Roles: Controlling What Goes Where

Device roles - such as metadata_only, metadata, data_only, data, both, or none - describe how a device should be used and come with predefined allocation priorities. These guide allocation. The allocator walks through the roles in order of preference and picks the one with the most free space.

metadata_only : only metadata chunks go here
metadata : metadata
preferred none || any : no preference (default)
data : data preferred
data_only : only data chunks go here

Chunks are allocated according to a role-based order.

Ascending sort order is used for metadata chunks, prioritizing devices in the order: metadata_only -> metadata -> none -> data.
Descending sort order is used for data chunks, prioritizing devices in the order: data_only -> data -> none -> metadata.

These roles must be manually assigned, either during mkfs or later using btrfs property at runtime. Alternatively, an external tool that ranks devices by performance and passes the sorted list to mkfs or btrfs property, giving admins full control.

Device Groups: Fault Domain Awareness

To help with fault tolerance beyond a single Fault Tolerance connection failure, we introduce device groups via the dev_item::dev_group field.

  +-------------------------+
  |           Host          |
  +--+------------------+---+
     |                  |
 Fault Tolerance   Fault Tolerance
 Connection 1      Connection 2
      |                  |
+-----+------+      +----+-------+
|  Cloud     |      |  Cloud     |
|  Storage   |      |  Storage   |
| Device A   |      | Device C   |
| (Low Lat)  |      | (Low Lat)  |
| Device B   |      | Device D   |
|(Normal Lat)|      |(Normal Lat)|
+------------+      +------------+

Each device can be assigned a group ID (1 - 4). The allocator ensures mirrored chunks (RAID1/RAID10/RAID1C*) are placed on devices in different groups.

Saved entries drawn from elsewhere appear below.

/-- The rows of a chunk that a copy to a tower writes go on behind the `k` bytes written, likewise; it answers the bytes written. -/
def State.putRows (o : DmOp) (off : Nat) (bs : List Byte) : Nat → Nat → State → Nat × State
  | 0, k, s => (k, s)
  | fuel + 1, k, s =>
    if bs.length ≤ k then (k, s)
    else
      let p := copyRow o.dst (off / 64 + k / 64)
      let (pause, s1) := (s.engineWrite s.cur.bnd.tile p.1 p.2 ((bs.drop k).take 64)).choose
      if pause then (k + 64, s1) else State.putRows o off bs fuel (k + 64) s1

/-- The chunk under way of the oldest copy goes on: read whole, piece by piece, and then written, piece by piece (R255, R336). What the end of its
launch leaves of a copy is discarded where it must wait (R388). -/
def State.copyStep (s : State) : State :=
  let tile := s.cur.bnd.tile
  match s.cur.eng.dmOps with
  | [] => s
  | o :: rest =>
    if !s.engineMay s.cur .copier || (o.next == 0 && o.got.isEmpty && s.tlbPending tile) then s
    else
      let off := 4096 * o.next
      let n := min 4096 (o.len - off)
      let set (s : State) (o : DmOp) : State := s.modEng fun g => { g with dmOps := o :: rest }
      let done (s : State) : State :=
        if o.len ≤ off + n then s.modEng fun g => { g with dmOps := rest } else set s { o with next := o.next + 1, got := [], put := 0 }
      let waits (s : State) : State := if o.cutting then s.modEng fun g => { g with dmOps := rest } else s
      let fail (s : State) (f : MemFail) : State := match f with
        | .wait => waits s
        | f => (s.modEng fun g => { g with dmOps := rest }).engineMemFault tile o.pc f
      let toMem (s : State) (bs : List Byte) : State :=
        match State.writeOn s.cur 17 (copyPlace s.cur o) (o.dst + off) bs (unitFuel n) o.put s with
        | (.error .wait, k, s') => waits (set s' { o with got := bs, put := k })
        | (.error f, _, s') => fail s' f
        | (.ok k, _, s') => if k < n then set s' { o with got := bs, put := k } else done s'
      let toTower (s : State) (bs : List Byte) : State :=
        let (k, s') := State.putRows o off bs 64 o.put s
        let s' := s'.settle tile
        if k < n then set s' { o with got := bs, put := k } else done s'
      if o.mode = 2#2 then
        let (bs, s') := State.copyRows o off n 64 o.got s
        if bs.length < n then set s' { o with got := bs } else toMem s' bs
      else if o.mode = 1#2 && (List.range 8).any fun i => s.towerBusy tile i then s
      else if o.got.length = n then (if o.mode = 0#2 then toMem s o.got else toTower s o.got)
      else match State.readOn s.cur (engineRead 17) (o.src + off) n (unitFuel n) o.got s with
        | (.error f, s') => fail s' f
        | (.ok bs, s') =>
          if bs.length < n then set s' { o with got := bs }
          else if o.mode = 0#2 then toMem s' bs
          else toTower s' bs

def execDcopyChunk (tile : Nat) (s : State) : Out := .next (s.onTask tile State.copyStep)

/-! ### Publications (R362, R363) -/

/-- Address of an entry of the buffer map of an address space, when it has one and the entry is valid. -/
def State.pubEntry (s : State) (asid : BitVec 14) (ix : Nat) : Option Nat :=
  if s.bufValid asid.toNat ix then some (s.bufAddr asid.toNat ix) else none

/-- An entry swapped: SEL inverted, GEN one higher. -/
def State.swapEntry (s : State) (a : Nat) : State :=
  let w := s.hbm64 a
  let gen : W32 := w.extractLsb' 32 32 + 1#32
  let w' : W64 := (gen ++ w.extractLsb' 0 32) ^^^ 2#64
  ((s.countLocal 2 a 32).homeWrite { kind := 0, addr := a } (leBytes w'.toNat 8)).countLocal 3 a 8

/-- The oldest publication of a tile is applied once everything it waits on is done, and no channel of its entries retrains (R363, R431). -/
def State.publish (s : State) : State :=
  let tile := s.cur.bnd.tile
  match s.cur.eng.pubs with
  | [] => s
  | p :: rest =>
    let ixs := (List.range p.n).map (p.first + ·)
    if p.ids.any (fun i => (s.writersNow s.cur).contains i) || !s.portClearTo tile 1#2 p.at_
        || ixs.any (fun ix => s.retraining (s.bufAddr s.cur.bnd.asid.toNat ix)) then s
    else
      let s' := s.modEng fun g => { g with pubs := rest }
      match ixs.find? fun ix => (s.pubEntry s.cur.bnd.asid ix).isNone with
      | some ix => s'.engineFault tile .protection (BitVec.ofNat 64 ix) p.pc
      | none =>
        let s' := (ixs.filterMap (s.pubEntry s.cur.bnd.asid)).foldl State.swapEntry s'
        s'.modLaunch s.cur.bnd.launch fun l => { l with phaseCnt := l.phaseCnt + 1 }

def execPublicationApply (tile : Nat) (s : State) : Out := .next (s.onTask tile State.publish)

/-! ### TLBINV (R400) -/

/-- Tasks held before a bundle try it again; those of a stop are not woken. -/
def State.unhold (s : State) : State :=
  s.mapTasks fun t => if t.seq.state = .held then { t with seq := { t.seq with state := .running } } else t

/-- The oldest TLBINV completes: what it names leaves every translation cache. -/
def State.completeTlbInv (s : State) : State :=
  match s.mem.tlbInvs with
  | [] => s
  | v :: rest =>
    let drop (l : Tbl (List TlbEntry)) : Tbl (List TlbEntry) :=
      (l.map fun p => (p.1, p.2.filter fun e => !v.drops e)).filter fun p => p.2 != []
    ({ s with mem := { s.mem with tlbInvs := rest, tlb1 := drop s.mem.tlb1, tlb2 := drop s.mem.tlb2 } } : State).unhold

def execTlbinvComplete (s : State) : Out := .next s.completeTlbInv

/-! ### Signals (R420) -/

/-- A change made for a task that is not on the grid: its saved context stands in for the current task. -/
def State.withCur (s : State) (u : Task) (f : State → State) : Task × State :=
  let s1 := f { s with cur := u }
  (s1.cur, { s1 with cur := s.cur })

/-- What a saved context of a tile still has posted goes on while its launch is off the grid (R182, R342). -/
def State.onContexts (s : State) (tile : Nat) (f : State → State) : State :=
  s.sched.launches.foldl (fun s l => match l.contexts.find? fun t => t.bnd.tile == tile with
    | some u =>
      let (u', s') := s.withCur u f
      s'.modLaunch l.id fun l => { l with contexts := l.contexts.map fun t => if t.bnd.tile = tile then u' else t }
    | none => s) s

/-- The host signal ring has room, and a base. -/
def State.sigRoom (s : State) : Bool :=
  s.mgmt.sigbase.extractLsb' 12 52 != 0#52 && (s.mgmt.sighead + 1) % 2 ^ s.mgmt.siglog2 != s.mgmt.sigtail

/-- A record written into the ring, then its message; a masked vector's pending bit is set in its place. -/
def State.writeSignal (s : State) (vector : BitVec 10) (payload : W32) (hi : Nat) : State :=
  let a := (s.mgmt.sigbase.extractLsb' 12 52).toNat * 4096 + 16 * s.mgmt.sighead
  let w := payload.toNat + vector.toNat * 2 ^ 32 + hi * 2 ^ 64
  let s := s.homeWrite { kind := 2, addr := a } (leBytes w 16)
  let masked := s.mgmt.msixMask.contains vector.toNat
  { s with mgmt := { s.mgmt with
      sighead := (s.mgmt.sighead + 1) % 2 ^ s.mgmt.siglog2
      msix := if masked then s.mgmt.msix else s.mgmt.msix ++ [vector]
      msixPend := if masked then insertNat vector.toNat s.mgmt.msixPend else s.mgmt.msixPend } }

/-- The upper half of a task's record: PC, TX, TY and LAUNCHID. -/
def signalHi (b : Bind) (pc : Nat) : Nat := pc + b.tx * 2 ^ 13 + b.ty * 2 ^ 18 + b.launch * 2 ^ 32

/-- A tile's oldest signal, after the task's earlier writes; one that cannot go home keeps it back (R251, R342). -/
def State.deliverSignal (s : State) : State :=
  match s.cur.eng.sigs with
  | [] => s
  | g :: rest =>
    if !s.sigRoom || !s.portFreeTo s.cur.bnd.tile 3#2 then s
    else
      let s := s.drainTile s.cur.bnd.tile
      (s.modEng fun e => { e with sigs := rest }).writeSignal g.vector g.payload (signalHi s.cur.bnd g.pc)

/-- A tile number beyond the grid delivers the oldest counter signal. -/
def execSignalDelivery (tile : Nat) (s : State) : Out :=
  .next (if tile < Config.gridW * Config.gridH then (s.onTask tile State.deliverSignal).onContexts tile State.deliverSignal
    else match s.mgmt.devSigs with
      | [] => s
      | (v, n) :: rest =>
        if s.sigRoom then ({ s with mgmt := { s.mgmt with devSigs := rest } } : State).writeSignal v n 0 else s)

end Sys2Proof.Machine
end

This avoids putting both mirrors on disks behind the same connection.

Usage:

mkfs.btrfs -draid1 -mraid1 sda:ft=1 sdb:ft=1 sdc:ft=2 sdd:ft=2

The dev_item::dev_group field is used to track this on disk.

More Control Over Space Usage

We add new allocation strategies for SINGLE and DUP profiles:

Linear allocation (by devid) Fill the lowest devid until full, then move to the next. Simple, predictable. Helpful for adding temporary space.
Round-robin (by_devid) Distribute chunks evenly across all devices.
Heterogeneous performance-aware Use role-based preference: metadata to fast devices, data to slow ones. Falls back to free space when needed.

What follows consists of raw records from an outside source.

-- ==== Sys2Proof/Machine/Upkeep.lean ====
section
/-! DEFINITION. Upkeep of memory and clocks: refresh passes and deferrals (R67, R253, R254, R344), the patrol scrubber (R252),
relayouts (R251), retraining (R395, R431), sensors and columns (R78 to R80), power and cooling (R432). -/

namespace Sys2Proof.Machine

/-- An event of R39 has come: the scheduler runs a pass. -/
def State.wantPass (s : State) : State := { s with sched := { s.sched with passDue := true } }

/-! ### Refresh (R253, R254) -/

/-- The logical tile and tower that a physical tower serves, if any (R61, R65, R68). -/
def State.servedBy (s : State) (ptower : Nat) : Option (Nat × Nat) :=
  let pt := ptower / 9
  let row := pt / 34
  ((List.range 32).find? fun x => (s.remap (32 * row + x)).px == pt % 34 && !(s.remap (32 * row + x)).fenced).bind fun x =>
    ((List.range 8).find? fun i => (s.tmap pt).toNat / 16 ^ i % 16 == ptower % 9).map fun i => (32 * row + x, i)

/-- A broadcast transfer is delivering into tower i of a tile (R254); in ring mode every tower receives a part, as long as the tile has not closed
the ring (R321). -/
def State.bcInto (s : State) (t : Task) (i : Nat) : Option BcXfer :=
  (tget [] s.net.bcols (tileX t.bnd.tile)).head?.filter fun x =>
    x.launch == t.bnd.launch && decide (x.y0 ≤ t.bnd.ty) && decide (t.bnd.ty ≤ x.y1) && (match x.ring with
      | some h => (t.ring h).bound && !x.off.contains t.bnd.tile
      | none => x.tset.getLsbD i)

/-- The tile row into which a transfer's next row goes (R438). -/
def Task.bcRowOf (t : Task) (x : BcXfer) : Nat :=
  match x.ring with
  | none => x.raddr + x.next
  | some h => (t.ring h).row (t.ring h).prod

/-- Insertion by ascending tower; one tower is not listed twice. -/
def insertForced (i : Nat) (v : W64) : List (Nat × W64) → List (Nat × W64)
  | [] => [(i, v)]
  | (k, w) :: l => if i < k then (i, v) :: (k, w) :: l else if i = k then (k, w) :: l else (k, w) :: insertForced i v l

/-- REFRESH_FORCED for the task that has the tower, with the row of a suspended transfer or 0xFFFF (R254, R438). -/
def State.forcedFault (s : State) (ptower : Nat) : State :=
  match s.servedBy ptower with
  | none => s
  | some (tile, i) =>
    match s.taskOn tile with
    | none => s
    | some t =>
      if t.bnd.lease = 0 ∨ ¬ t.receives then s
      else
        let x := s.bcInto t i
        let row := (x.map t.bcRowOf).getD 0xFFFF
        s.onTile tile fun t => { t with seq := { t.seq with
          pendingForced := insertForced i (BitVec.ofNat 64 (i + 8 * row)) t.seq.pendingForced } }

/-- An engine delivers into the logical tower of a task: a producer that writes ring rows into it, a broadcast transfer, a bulk copy to the
towers, or a row on its way from another tile (R253; log entry 65). -/
def State.deliversInto (s : State) (t : Task) (i : Nat) : Bool :=
  (t.rings.toList.any fun r => match r.stream with
    | some st => s.sinkOf st == 0
    | none => false)
  || (s.bcInto t i).isSome
  || (t.eng.muOps.any fun o => o.kind == .mdrain && o.begun && !o.detached)
  || (t.eng.dmOps.any fun o => o.mode == 1#2)
  || (s.net.packets.any fun p => p.dst == t.bnd.tile && (match p.body with
    | .ringPart _ _ k _ => k.val == i
    | .towerRow k _ _ => k.val == i
    | .readReq _ _ _ _ => false
    | .readReply k _ _ => k.val == i))
  || (s.tasks.any fun u => u.eng.shifts.any fun p => p.cluster.val == i && s.shiftTarget u.bnd p.dir == some t.bnd.tile)

/-- An engine delivery into a physical tower is in progress. -/
def State.delivering (s : State) (ptower : Nat) : Bool :=
  match s.servedBy ptower with
  | none => false
  | some (tile, i) => (s.taskOn tile).any fun t => t.receives && s.deliversInto t i

/-- Age of a tower in ns (R253). -/
def State.ageNs (s : State) (ptower : Nat) : Nat := s.elapsed - (s.refreshOf ptower).lastEnd

/-- A scheduled pass: from half the limit, with no deferral in force and no engine delivery into the tower in progress. -/
def State.scheduledPass (s : State) (ptower : Nat) : State :=
  if (s.refreshOf ptower).pass.isNone && !s.deferring ptower && !s.delivering ptower && decide (s.limitNs ptower ≤ 2 * s.ageNs ptower)
      && decide ((s.chart ptower).nlay ≠ 0) then s.startPass ptower false
  else s

/-- A forced pass: from the limit less 2 s, unconditionally. -/
def State.forcedPass (s : State) (ptower : Nat) : State :=
  if (s.refreshOf ptower).pass.isNone && decide (s.forcedAt ptower ≤ s.elapsed) && decide ((s.chart ptower).nlay ≠ 0) then
    (s.startPass ptower true).forcedFault ptower
  else s

def execScheduledRefreshPass (ptower : Nat) (s : State) : Out := .next (s.scheduledPass ptower)
def execForcedRefresh (ptower : Nat) (s : State) : Out := .next (s.forcedPass ptower)

/-- A pass whose rows are all refreshed ends, and the age starts again. -/
def State.passEnd (s : State) (ptower : Nat) : State :=
  match (s.refreshOf ptower).pass with
  | none => s
  | some (e, _) =>
    if e ≤ s.clk.tick then s.setRefresh ptower { s.refreshOf ptower with pass := none, lastEnd := s.elapsed } else s

def execRefreshPassEnd (ptower : Nat) (s : State) : Out := .next (s.passEnd ptower)

/-- A deferral whose time is over is no longer in force. -/
def execDeferralExpiry (ptower : Nat) (s : State) : Out :=
  .next (match (s.refreshOf ptower).defer with
    | none => s
    | some e => if e ≤ s.elapsed then s.setRefresh ptower { s.refreshOf ptower with defer := none } else s)

/-- A pending deferral in force on a tower, up to its forced point (R344). -/
def State.putDeferral (s : State) (ptower e : Nat) : State :=
  s.setRefresh ptower { s.refreshOf ptower with defer := some (min e (s.forcedAt ptower)) }

/-- A tower's deferral is taken from it. -/
def State.endDeferral (s : State) (ptower : Nat) : State :=
  if (s.refreshOf ptower).defer.isSome then s.setRefresh ptower { s.refreshOf ptower with defer := none } else s

/-- The deferrals of a tile's towers belong to the task that asked for them: they leave the tile with it (R343, R390). -/
def State.endDeferrals (s : State) (tile : Nat) : State :=
  (List.range 8).foldl (fun (s : State) i => s.endDeferral (s.physTower tile i)) s

/-- The deferrals pending on a tile: tile, logical tower, end. -/
def State.deferrals (s : State) (tile : Nat) : List (Nat × Nat × Nat) :=
  (List.range 8).filterMap fun i => ((s.refreshOf (s.physTower tile i)).defer).map fun e => (tile, i, e)

/-! ### The patrol scrubber (R252) -/

def ScrubHist.note (h : ScrubHist) (bad : Bool) (time : Nat) : ScrubHist :=
  { corrected := if bad then h.corrected else min (h.corrected + 1) 255, bad := h.bad || bad, time := time }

These modes let users manage their volumes more deliberately.

Device ID Considerations

Linear and Round-robin allocation depends on devid order. This is mostly assigned by the mkfs and kernel in the order devices are added. So it’s not configurable, but in practice it’s stable: devices retain their devid on replace, and new devices get the highest unused ID. We accept this limitation because the benefits are still worth it.

Putting It All Together

Here’s what we gain from this design: * Better performance Metadata lands on SSDs or NVMe, where it belongs. Data lands on slower devices if needed.

Improved fault tolerance No more losing both mirrors to a bad cable or failed HBA or Network.
More control Admins can decide how data is spread - or not spread - across disks.
Minimal on-disk changes We reuse fields already present in btrfs_dev_item.
No magic auto-detection We avoid estimating device performance from noisy runtime statistics, but roles can be assigned manually or automatically using external, flexible tools.

Future Directions

While this proposal avoids dynamic metrics, it keeps the option open. If reliable performance hints become available - say, from a vendor API or BPF tool - they can populate seek_speed and bandwidth fields in the future.

Conclusion

This design gives Btrfs users more control while keeping what already works. It helps solve real-world problems like poor metadata performance, bad fault domain placement, and lack of flexibility in space usage. Admins get tools to guide allocation at mkfs time. And we get a system that works better in the kinds of setups people actually run.